[Opening Supplied data section]

-- ==== Sys2Proof/Machine/Step.lean ====
section
/-! DEFINITION. One step of the machine: a move, and what it does. -/

namespace Sys2Proof.Machine

open Sys2Proof

/-- The state with the step's bookkeeping done after a move: answers to records that can act now do (R348), and slots note
since when they are ready (R334). -/
def afterMove (o : Host.Outcome State Fault Refusal) : Host.Outcome State Fault Refusal :=
  match o with
  | .next s => .next (settle (serveAnswers s) (wasHeld s))
  | o => o

/-- A scheduler of a core starts an instruction, if a slot of its is ready: fetch, decode, execute. -/
def stepIssue (core sched : Nat) (s : State) : Host.Outcome State Fault Refusal :=
  match pickSlot s core sched with
  | none => .next s
  | some (w, n, x) =>
    let s := startIssue s w n x
    match findWarp? s w.uid with
    | none => .next s
    | some w =>
      match fetch s w n x.pc with
      | .stop s => .next s
      | .parcels ps s => exec (instrOf ps) s

/-- What a move does. -/
def stepMove (m : Move) (s : State) : Host.Outcome State Fault Refusal :=
  if s.mgc.trip && !tripAllows m then .next s
  else
    match m with
    | .issue dt core sched => stepIssue core sched (advance s dt)
    | .event dt e => exec e (advance s dt)

/-- One step: the next move happens. -/
def step (s : State) : Host.Outcome State Fault Refusal :=
  let m := nextMove s
  afterMove (stepMove m.1 { s with tick := s.tick + 1, agenda := m.2, cur := none })

/-- The state with an instruction stored where step fetches its next one: a resident team of one warp whose slot is
the next to issue (Machine/Place.lean). -/
def State.withFetchWord (s : State) (nbits w : Nat) : State := placeProgram s (tableParcels nbits w)

end Sys2Proof.Machine
end

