/-- `out` is what a scaled row makes of the accumulators; an element with a bad operand is poisoned (R156, R272). -/
def RowAdded (scale : Word) (row acc out : List CWord) : Prop :=
  out.length = 512 ∧ ∀ j < 512,
    let r := row.getD j (good 0)
    let a := acc.getD j (good 0)
    out.getD j (good 0) = if r.isGood && a.isGood then good (BitVec.ofNat 32 (fmaOnce scale.toNat r.data.toNat a.data.toNat))
      else poison a

/-- The words of a result, a bad one being the old word in poisoned form (R140, R156). -/
def overOld (old ws : List CWord) : List CWord :=
  (List.range 512).map (fun j => let x := ws.getD j (good 0); if x.isGood then x else poison (old.getD j (good 0)))

/-- Steps of a pair of granules of one channel: one where they lie in one bank and one subarray, else a read and a write
(R61, R273). -/
def pairTime (q : Nat × Nat) : Nat :=
  if q.1 / 384 % 64 = q.2 / 384 % 64 ∧ q.1 / 384 / 64 / 512 = q.2 / 384 / 64 / 512 then 1 else 2

/-- Value of a KQ4 code: the codebook in 512ths, codes 0 to 7 the negatives of codes 15 to 8 (R187). -/
def codeValue (c : Nat) : Fp :=
  let up (c : Nat) : Nat := [22, 65, 111, 159, 213, 278, 362, 512].getD (c - 8) 512
  if 8 ≤ c then .fin false (up c) (-9) else .fin true (up (15 - c)) (-9)

/-- An element of a copy in its destination format: unchanged, expanded from KQ4 or from MX, rounded to BF16, or a slice;
`aux` holds the bytes of its scale, or of its block code and superscale (R187, R188, R199, R288). -/
def copiedElem (sf df x : Nat) (aux : List Nat) : Nat :=
  let code := aux.getD 0 0
  let sup := aux.getD 1 0 + 256 * aux.getD 2 0 + 65536 * aux.getD 3 0 + 16777216 * aux.getD 4 0
  if sf = 5 then
    if code = 0 then 0
    else if (fmtF32.decode sup).isNan then 0x7FC0
    else
      let bs := (fmtF32.ofFp .rne ((Fp.fin false code 0).mul (fmtF32.decode sup))).1
      (fmtBf16.ofFp .rne ((codeValue x).mul (fmtF32.decode bs))).1
  else if sf = 6 ∨ sf = 7 then
    let v := (if sf = 6 then fmtE4m3 else fmtE2m1).decode x
    let z := if code = 0xFF then Fp.nan false else v.mul (.fin false 1 ((code : ℤ) - 127))
    if z.isNan then (if df = 3 then 0x7F else 0x7FC0) else ((if df = 3 then fmtE4m3 else fmtBf16).ofFp .rne z).1
  else if sf = df then x
  else if df = 9 ∨ df = 10 ∨ df = 11 then bfSlice (df - 9) x
  else (fmtBf16.ofFp .rne (fmtF32.decode x)).1

/-- Index d, from 1 on, of global row r of a copy (R289). -/
def Copy.index (k : Copy) (r d : Nat) : Nat :=
  r / ((List.range (d - 1)).map (fun e => k.layout.count (e + 1))).prod % k.layout.count d
/-- Element i of row r is no padding (R289). -/
def Copy.inside (k : Copy) (r i : Nat) : Prop :=
  i < k.layout.valid 0 ∧ (k.kind = .cpt → ∀ d < 7, k.index r (d + 1) < k.layout.valid (d + 1))
/-- Its byte offset from the base (R289). -/
def Copy.offset (k : Copy) (r i : Nat) : ℤ :=
  (if k.kind = .cpt then ((List.range 7).map (fun d => (k.index r (d + 1) : ℤ) * (k.layout.stride (d + 1)).toInt)).sum else 0) +
    if k.layout.globalBits = 4 then ((i / 2 : ℕ) : ℤ) else i * (k.layout.stride 0).toInt
/-- Its address in the store: canonical, and with XPOSE at row i of its tile (R276, R289). -/
def Copy.storeAddr (k : Copy) (r i : Nat) : Nat :=
  let l := k.layout
  if l.xpose then k.store + (r / l.count 1 * l.count 0 + i) * (l.rowBytes + 16) + r % l.count 1 * l.storeBits / 8
  else k.store + (if k.kind = .cpt then r else (k.rows.getD r (0, 0)).1) * (l.rowBytes + 16) + i * l.storeBits / 8

/-- `w` is what a word becomes that gets some elements: the one source word that they stand in, unchanged; or their
values, each in its place, the rest as in `old`, and in poisoned form if a bit came from a bad word (R141). An element is
(row, element, place in the word), `whole` the source word of them all if there is one. -/
def WordMade (b : Nat) (es : List (Nat × Nat × Nat)) (val : Nat → Nat → Nat) (bad : Nat → Nat → Prop) (whole : CWord → Prop)
    (old w : CWord) : Prop :=
  let taken : Prop := (∃ x ∈ es, bad x.1 x.2.1) ∨ ((∀ x ∈ es, x.2.2 ≠ 0) ∧ old.isGood = false)
  (∀ c, whole c → w = c) ∧
  ((∀ c, ¬ whole c) → (∀ x ∈ es, elemAt b x.2.2 w.data.toNat = val x.1 x.2.1 % 2 ^ b) ∧
    (∀ i < 32 / b, (∀ x ∈ es, x.2.2 ≠ i) → elemAt b i w.data.toNat = elemAt b i old.data.toNat) ∧
    (taken → w = poison (good w.data)) ∧ (¬ taken → w = good w.data))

[Closing Supplied data section]

- _About this exercise_
Only the lines holding the string "stepIssue" are needed; copy each of them from the material above.

- _Task result_
def stepIssue (core sched : Nat) (s : State) : Host.Outcome State Fault Refusal :=
    | .issue dt core sched => stepIssue core sched (advance s dt)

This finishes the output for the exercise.